The CFTC approved a final rule that places restrictions on the use of client-money in an open meeting on December 5th. The rule was first proposed over a year ago, but met resistance from the industry and was tabled pending further revisions. The collapse of broker-dealer MF Global, fueled in part by missing client funds, revived interest in the rule.
CFTC Commissioners voted unanimously to pass the rule, which limits how brokers may use margin collected from clients to invest in money markets. It also prohibits the investment of customer funds in foreign sovereign debt and in-house transactions like repurchase agreements. Commission Chairman Gary Gensler called the new rule “critical for the safeguarding of customer money.” “I believe there is an inherent conflict of interest between parts of a firm doing these transactions,” he continued. “This rule is necessary to restore confidence,” added Mark Wetjen, the newest CFTC commissioner.
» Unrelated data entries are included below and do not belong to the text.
/-- R157 to R162: a stuck input delivers one STUCK event and its channel is masked and counted; an over-fast one is marked, and masked
  only with FASTMASK; a release ends either, when the input is low or below half of FASTMAX; a failed TDC asks for its spare 10 us
  ahead, or is masked with NOREPAIR; a shadow period keeps the mean difference and moves the spare on, or declares the TDC failed on
  more than 1 % of mismatches among 1,000 compares; a write of KRF_SPARE moves a spare at once or at a takeover instant, a move to
  another channel that it replaces leaving that one masked if its TDC has failed; the takeover marks the channel served, or gives it
  back. -/
def Obligations.KerfHoldsAndSpares : Prop :=
  (∀ (ch : Fin 1024) (s : State), s.stamping ch.val = true → (s.krfChan ch.val).high = true → s.rd R.KRF_STUCKCFG_HIGHT ≠ 0 → s.rd
  R.KRF_STATUS_NSTUCK < 1024 → Completes (.stuck ch) s (fun t =>
      t.rd (R.KRF_CHSTAT_STUCK ch.val) = 1 ∧ t.rd (R.KRF_CHSTAT_MASKED ch.val) = 1
        ∧ t.rd R.KRF_STATUS_NSTUCK = s.rd R.KRF_STATUS_NSTUCK + 1 ∧ t.rd R.KRF_INTSTAT_STUCK = 1 ∧ (t.krfChan ch.val).held = true
        ∧ (t.krfChan ch.val).queue.getLast? = some
          { tAbs := krfStampOf s.nowLsb, tdc := s.servingTdc ch.val, width := some 1023, wsat := true, stuck := true, tap := 0, shadow := none, prev := none }
        ∧ Frame ([R.KRF_CHSTAT_STUCK ch.val, R.KRF_CHSTAT_MASKED ch.val, R.KRF_STATUS_NSTUCK, R.KRF_INTSTAT_STUCK] ++ closeFlds ch.val
          ++ reportFlds) s t))
  ∧ (∀ (ch : Fin 1024) (s : State), (s.stamping ch.val && (s.krfChan ch.val).high && s.rd R.KRF_STUCKCFG_HIGHT != 0) = false → Completes
  (.stuck ch) s (fun t =>
      t.krf = s.krf ∧ Frame [] s t))
  ∧ (∀ (ch : Fin 1024) (s : State), s.fastMax ≠ 0 → s.fastMax ≤ s.recentEvents ch.val → s.rd (R.KRF_CHSTAT_FAST ch.val) = 0 → s.rd
  R.KRF_STUCKCFG_FASTMASK = 1 → s.rd R.KRF_STATUS_NFAST < 1024 → Completes (.fast ch) s (fun t =>
      t.rd (R.KRF_CHSTAT_FAST ch.val) = 1 ∧ t.rd (R.KRF_CHSTAT_MASKED ch.val) = 1
        ∧ t.rd R.KRF_STATUS_NFAST = s.rd R.KRF_STATUS_NFAST + 1 ∧ t.rd R.KRF_INTSTAT_FAST = 1 ∧ (t.krfChan ch.val).held = true
        ∧ Frame ([R.KRF_CHSTAT_FAST ch.val, R.KRF_CHSTAT_MASKED ch.val, R.KRF_STATUS_NFAST, R.KRF_INTSTAT_FAST] ++ reportFlds) s t))
  ∧ (∀ (ch : Fin 1024) (s : State), s.fastMax ≠ 0 → s.fastMax ≤ s.recentEvents ch.val → s.rd (R.KRF_CHSTAT_FAST ch.val) = 0 → s.rd
  R.KRF_STUCKCFG_FASTMASK = 0 → s.rd R.KRF_STATUS_NFAST < 1024 → Completes (.fast ch) s (fun t =>
      t.rd (R.KRF_CHSTAT_FAST ch.val) = 1 ∧ t.rd R.KRF_STATUS_NFAST = s.rd R.KRF_STATUS_NFAST + 1 ∧ t.krf = s.krf
        ∧ Frame ([R.KRF_CHSTAT_FAST ch.val, R.KRF_STATUS_NFAST, R.KRF_INTSTAT_FAST] ++ reportFlds) s t))
  ∧ (∀ (ch : Fin 1024) (s : State), s.rd R.KRF_STUCKCFG_RELT ≠ 0 → s.rd (R.KRF_CHSTAT_STUCK ch.val) = 1 → (s.krfChan ch.val).high = false
  → s.rd (R.KRF_CHSTAT_FAST ch.val) = 0 → Completes (.stuckRelease ch) s (fun t =>
      t.rd (R.KRF_CHSTAT_STUCK ch.val) = 0 ∧ t.rd R.KRF_STATUS_NSTUCK = s.rd R.KRF_STATUS_NSTUCK - 1 ∧ (t.krfChan ch.val).held = false
        ∧ t.rd R.KRF_INTSTAT_STUCKREL = 1
        ∧ (s.rd (R.KRF_CHCFG_EN ch.val) = 1 → (s.krfChan ch.val).noFix = false → t.rd (R.KRF_CHSTAT_MASKED ch.val) = 0)
        ∧ Frame [R.KRF_CHSTAT_STUCK ch.val, R.KRF_CHSTAT_MASKED ch.val, R.KRF_STATUS_NSTUCK, R.KRF_INTSTAT_STUCKREL] s t))
  ∧ (∀ (ch : Fin 1024) (s : State), s.rd R.KRF_STUCKCFG_RELT ≠ 0 → s.rd (R.KRF_CHSTAT_STUCK ch.val) = 0 → s.rd (R.KRF_CHSTAT_FAST ch.val)
  = 1 → 2 * s.recentEvents ch.val < s.fastMax → Completes (.stuckRelease ch) s (fun t =>
      t.rd (R.KRF_CHSTAT_FAST ch.val) = 0 ∧ t.rd R.KRF_STATUS_NFAST = s.rd R.KRF_STATUS_NFAST - 1 ∧ (t.krfChan ch.val).held = false
        ∧ t.rd R.KRF_INTSTAT_STUCKREL = 1
        ∧ (s.rd (R.KRF_CHCFG_EN ch.val) = 1 → (s.krfChan ch.val).noFix = false → t.rd (R.KRF_CHSTAT_MASKED ch.val) = 0)
        ∧ Frame [R.KRF_CHSTAT_FAST ch.val, R.KRF_CHSTAT_STUCK ch.val, R.KRF_CHSTAT_MASKED ch.val, R.KRF_STATUS_NFAST,
          R.KRF_INTSTAT_STUCKREL] s t))
  ∧ (∀ (ch : Fin 1024) (s : State), (s.krfChan ch.val).held = false → Completes (.rel ch) s (fun t =>
      t.krf = s.krf ∧ Frame [] s t))
  ∧ (∀ (ch : Fin 1024) (s : State), (s.krfChan ch.val).held = true → (s.krfChan ch.val).high = true → Completes (.rel ch) s (fun t =>
      (t.krfChan ch.val).relPend = true ∧ (t.krfChan ch.val).held = true ∧ Frame [] s t))
  ∧ (∀ (ch : Fin 1024) (s : State), (s.krfChan ch.val).held = true → (s.krfChan ch.val).high = false → Completes (.rel ch) s (fun t =>
      t.rd (R.KRF_CHSTAT_STUCK ch.val) = 0 ∧ t.rd (R.KRF_CHSTAT_FAST ch.val) = 0 ∧ (t.krfChan ch.val).held = false
        ∧ t.rd R.KRF_INTSTAT_STUCKREL = 1
        ∧ Frame [R.KRF_CHSTAT_STUCK ch.val, R.KRF_CHSTAT_FAST ch.val, R.KRF_CHSTAT_MASKED ch.val, R.KRF_STATUS_NSTUCK,
          R.KRF_STATUS_NFAST, R.KRF_INTSTAT_STUCKREL] s t))
  ∧ (∀ (ch : Fin 1024) (s : State), s.rd (R.KRF_CHSTAT_TDCFAIL ch.val) = 0 → s.rd (R.KRF_SPARE_AUTO (ch.val / 32)) = 1 → s.rd
  (R.KRF_SPSTAT_TAKEN (ch.val / 32)) = 0 → s.rd (R.KRF_SPSTAT_SPFAIL (ch.val / 32)) = 0 → (s.krfGroup (ch.val / 32)).move = none →
  Completes (.tdcfail ch) s (fun t =>
      t.rd (R.KRF_CHSTAT_TDCFAIL ch.val) = 1 ∧ (t.krfGroup (ch.val / 32)).move = some (ch.val % 32, s.nowLsb + 1024000, 2)
        ∧ t.rd (R.KRF_SPSTAT_CURCH (ch.val / 32)) = ch.val % 32
        ∧ Frame [R.KRF_CHSTAT_TDCFAIL ch.val, R.KRF_CHCFG_TDCFAIL ch.val, R.KRF_SPSTAT_CURCH (ch.val / 32)] s t))
  ∧ (∀ (ch : Fin 1024) (s : State), s.rd (R.KRF_CHSTAT_TDCFAIL ch.val) = 0 → (¬ (s.rd (R.KRF_SPSTAT_TAKEN (ch.val / 32)) = 1 ∧ s.rd
  (R.KRF_SPSTAT_CURCH (ch.val / 32)) = ch.val % 32)) → (s.rd (R.KRF_SPARE_AUTO (ch.val / 32)) = 0 ∨ s.rd (R.KRF_SPSTAT_TAKEN (ch.val /
  32)) = 1 ∨ s.rd (R.KRF_SPSTAT_SPFAIL (ch.val / 32)) = 1) → Completes (.tdcfail ch) s (fun t =>
      t.rd (R.KRF_CHSTAT_TDCFAIL ch.val) = 1 ∧ t.rd (R.KRF_CHSTAT_MASKED ch.val) = 1 ∧ t.rd (R.KRF_SPSTAT_NOREPAIR (ch.val / 32)) = 1
        ∧ t.rd R.KRF_INTSTAT_NOREPAIR = 1 ∧ (t.krfChan ch.val).noFix = true
        ∧ Frame ([R.KRF_CHSTAT_TDCFAIL ch.val, R.KRF_CHCFG_TDCFAIL ch.val, R.KRF_CHSTAT_MASKED ch.val, R.KRF_SPSTAT_NOREPAIR (ch.val /
          32), R.KRF_INTSTAT_NOREPAIR] ++ reportFlds) s t))
  ∧ (∀ (ch : Fin 1024) (s : State), s.rd (R.KRF_CHSTAT_TDCFAIL ch.val) = 0 → s.rd (R.KRF_SPSTAT_TAKEN (ch.val / 32)) = 1 → s.rd
  (R.KRF_SPSTAT_CURCH (ch.val / 32)) = ch.val % 32 → Completes (.tdcfail ch) s (fun t =>
      t.rd (R.KRF_CHSTAT_TDCFAIL ch.val) = 1 ∧ t.krf = s.krf ∧ Frame [R.KRF_CHSTAT_TDCFAIL ch.val, R.KRF_CHCFG_TDCFAIL ch.val] s t))
  ∧ (∀ (g : Fin 32) (s : State), s.rd (R.KRF_SPARE_MODE g.val) = 1 → s.rd (R.KRF_SPSTAT_TAKEN g.val) = 0 → s.rd (R.KRF_SPSTAT_SPFAIL
  g.val) = 0 → 1000 ≤ (s.krfGroup g.val).compared → (s.krfGroup g.val).compared < 100 * (s.krfGroup g.val).mism → s.rd
  (R.KRF_CHSTAT_TDCFAIL (s.spareCh g.val)) = 0 → s.rd (R.KRF_SPSTAT_CURCH g.val) < 32 → s.rd (R.KRF_SPARE_AUTO g.val) = 0 → Completes
  (.shadowPeriodEnd g) s (fun t =>
      t.rd R.KRF_INTSTAT_SHADOWMIS = 1 ∧ t.rd (R.KRF_CHSTAT_TDCFAIL (s.spareCh g.val)) = 1
        ∧ t.rd (R.KRF_CHSTAT_MASKED (s.spareCh g.val)) = 1 ∧ t.rd (R.KRF_SPSTAT_NOREPAIR g.val) = 1 ∧ (t.krfGroup g.val).compared = 0
        ∧ Frame ([R.KRF_INTSTAT_SHADOWMIS, R.KRF_SPSTAT_CURCH g.val, R.KRF_CHSTAT_TDCFAIL (s.spareCh g.val), R.KRF_CHCFG_TDCFAIL
          (s.spareCh g.val), R.KRF_CHSTAT_MASKED (s.spareCh g.val), R.KRF_SPSTAT_NOREPAIR g.val, R.KRF_INTSTAT_NOREPAIR] ++
          reportFlds) s t))
  ∧ (∀ (g : Fin 32) (s : State), s.rd (R.KRF_SPARE_MODE g.val) = 1 → s.rd (R.KRF_SPSTAT_TAKEN g.val) = 0 → s.rd (R.KRF_SPSTAT_SPFAIL
  g.val) = 0 → s.rd (R.KRF_SPARE_ROTATE g.val) = 1 → (s.krfGroup g.val).compared ≠ 0 → 100 * (s.krfGroup g.val).mism ≤ (s.krfGroup
  g.val).compared → (s.krfGroup g.val).move = none → Completes (.shadowPeriodEnd g) s (fun t =>
      t.spareShift (s.spareCh g.val) = divRound (s.krfGroup g.val).diffSum (s.krfGroup g.val).compared
        ∧ (t.krfGroup g.val).compared = 0 ∧ t.rd (R.KRF_SPSTAT_CURCH g.val) = s.nextShadow g.val ∧ Frame [R.KRF_SPSTAT_CURCH g.val] s
          t))
  ∧ (∀ (g : Fin 32) (v : Word) (s : State), v.toNat % 4 = 1 → s.rd (R.KRF_SPSTAT_SPFAIL g.val) = 0 → s.rd (R.KRF_SPSTAT_TAKEN g.val) = 0 →
  (s.krfGroup g.val).move = none → Completes (.spareMove g v) s (fun t =>
      t.rd (R.KRF_SPARE_MODE g.val) = 1 ∧ t.rd (R.KRF_SPARE_CH g.val) = v.toNat / 4 % 32
        ∧ t.rd (R.KRF_SPARE_AUTO g.val) = v.toNat / 128 % 2 ∧ t.rd (R.KRF_SPARE_ROTATE g.val) = v.toNat / 256 % 2
        ∧ t.rd (R.KRF_SPSTAT_CURCH g.val) = v.toNat / 4 % 32 ∧ (t.krfGroup g.val).move = none
        ∧ Frame [R.KRF_SPARE_MODE g.val, R.KRF_SPARE_CH g.val, R.KRF_SPARE_AUTO g.val, R.KRF_SPARE_ROTATE g.val, R.KRF_SPSTAT_CURCH
          g.val] s t))
  ∧ (∀ (g : Fin 32) (v : Word) (c u : Nat) (s : State), v.toNat % 4 = 1 → s.rd (R.KRF_SPSTAT_SPFAIL g.val) = 0 → s.rd (R.KRF_SPSTAT_TAKEN
  g.val) = 0 → (s.krfGroup g.val).move = some (c, u, 2) → c < 32 → s.rd (R.KRF_CHSTAT_TDCFAIL (32 * g.val + c)) = 1 → Completes
  (.spareMove g v) s (fun t =>
      t.rd (R.KRF_SPARE_MODE g.val) = 1 ∧ t.rd (R.KRF_SPSTAT_CURCH g.val) = v.toNat / 4 % 32 ∧ (t.krfGroup g.val).move = none
        ∧ t.rd (R.KRF_CHSTAT_MASKED (32 * g.val + c)) = 1 ∧ t.rd (R.KRF_SPSTAT_NOREPAIR g.val) = 1 ∧ t.rd R.KRF_INTSTAT_NOREPAIR = 1
        ∧ Frame [R.KRF_SPARE_MODE g.val, R.KRF_SPARE_CH g.val, R.KRF_SPARE_AUTO g.val, R.KRF_SPARE_ROTATE g.val, R.KRF_SPSTAT_CURCH
          g.val, R.KRF_CHSTAT_MASKED (32 * g.val + c), R.KRF_SPSTAT_NOREPAIR g.val, R.KRF_INTSTAT_NOREPAIR] s t))
  ∧ (∀ (g : Fin 32) (v : Word) (s : State), v.toNat % 4 = 2 → s.rd (R.KRF_SPSTAT_SPFAIL g.val) = 0 → s.rd (R.KRF_SPSTAT_TAKEN g.val) = 0 →
  (s.krfGroup g.val).move = none → Completes (.spareMove g v) s (fun t =>
      t.rd (R.KRF_SPARE_MODE g.val) = 2 ∧ t.rd (R.KRF_SPARE_CH g.val) = v.toNat / 4 % 32
        ∧ t.rd (R.KRF_SPSTAT_CURCH g.val) = v.toNat / 4 % 32 ∧ (t.krfGroup g.val).move = some (v.toNat / 4 % 32, s.nowLsb + 1024000, 2)
        ∧ Frame [R.KRF_SPARE_MODE g.val, R.KRF_SPARE_CH g.val, R.KRF_SPARE_AUTO g.val, R.KRF_SPARE_ROTATE g.val, R.KRF_SPSTAT_CURCH
          g.val] s t))
  ∧ (∀ (g : Fin 32) (v : Word) (s : State), (v.toNat % 4 = 3 ∨ s.rd (R.KRF_SPSTAT_SPFAIL g.val) = 1 ∧ v.toNat % 4 ≠ 0) → Completes
  (.spareMove g v) s (fun t =>
      t.rd R.KRF_INTSTAT_BADCFG = 1 ∧ t.krf = s.krf ∧ Frame ([R.KRF_INTSTAT_BADCFG] ++ reportFlds) s t))
  ∧ (∀ (g : Fin 32) (c u : Nat) (s : State), (s.krfGroup g.val).move = some (c, u, 2) → c < 32 → s.rd (R.KRF_SPSTAT_TAKEN g.val) = 0 →
  Completes (.spareTakeover g) s (fun t =>
      t.rd (R.KRF_SPSTAT_TAKEN g.val) = 1 ∧ t.rd (R.KRF_SPSTAT_CURCH g.val) = c ∧ t.rd (R.KRF_CHSTAT_SPARE (32 * g.val + c)) = 1
        ∧ t.rd (R.KRF_SPARE_MODE g.val) = 2 ∧ t.rd (R.KRF_SPARE_CH g.val) = c ∧ (t.krfGroup g.val).move = none
        ∧ (t.krfGroup g.val).kept = some c ∧ t.rd R.KRF_INTSTAT_SPAREUSE = 1
        ∧ Frame ([R.KRF_SPSTAT_TAKEN g.val, R.KRF_SPSTAT_CURCH g.val, R.KRF_CHSTAT_SPARE (32 * g.val + c), R.KRF_CHSTAT_MASKED (32 *
          g.val + c), R.KRF_SPSTAT_NOREPAIR g.val, R.KRF_SPARE_MODE g.val, R.KRF_SPARE_CH g.val, R.KRF_INTSTAT_SPAREUSE] ++
          reportFlds) s t))
  ∧ (∀ (g : Fin 32) (c u m : Nat) (s : State), (s.krfGroup g.val).move = some (c, u, m) → c < 32 → m ≠ 2 → s.rd (R.KRF_SPSTAT_TAKEN g.val)
  = 1 → s.rd (R.KRF_CHSTAT_TDCFAIL (s.spareCh g.val)) = 0 → Completes (.spareTakeover g) s (fun t =>
      t.rd (R.KRF_SPSTAT_TAKEN g.val) = 0 ∧ t.rd (R.KRF_CHSTAT_SPARE (s.spareCh g.val)) = 0 ∧ t.rd (R.KRF_SPSTAT_CURCH g.val) = c
        ∧ (t.krfGroup g.val).move = none ∧ (t.krfGroup g.val).kept = none
        ∧ Frame [R.KRF_SPSTAT_TAKEN g.val, R.KRF_CHSTAT_SPARE (s.spareCh g.val), R.KRF_SPSTAT_CURCH g.val] s t))
  ∧ (∀ (g : Fin 32) (s : State), (s.krfGroup g.val).move = none → Completes (.spareTakeover g) s (fun t =>
      t.krf = s.krf ∧ Frame [] s t))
The MF Rule overturns a Commission policy allowing brokers to invest client funds in in-house transactions. Traditionally, brokers have earned interest income by investing funds from segregated accounts. However, brokers will still be allowed to make third-party deals, invest client funds in U.S. Treasuries, municipal debt, money-market funds and debt of Fannie Mae and Freddie Mac. The rule will go into effect 60 days after it is published to the federal register, and brokers must come into compliance within 180 days.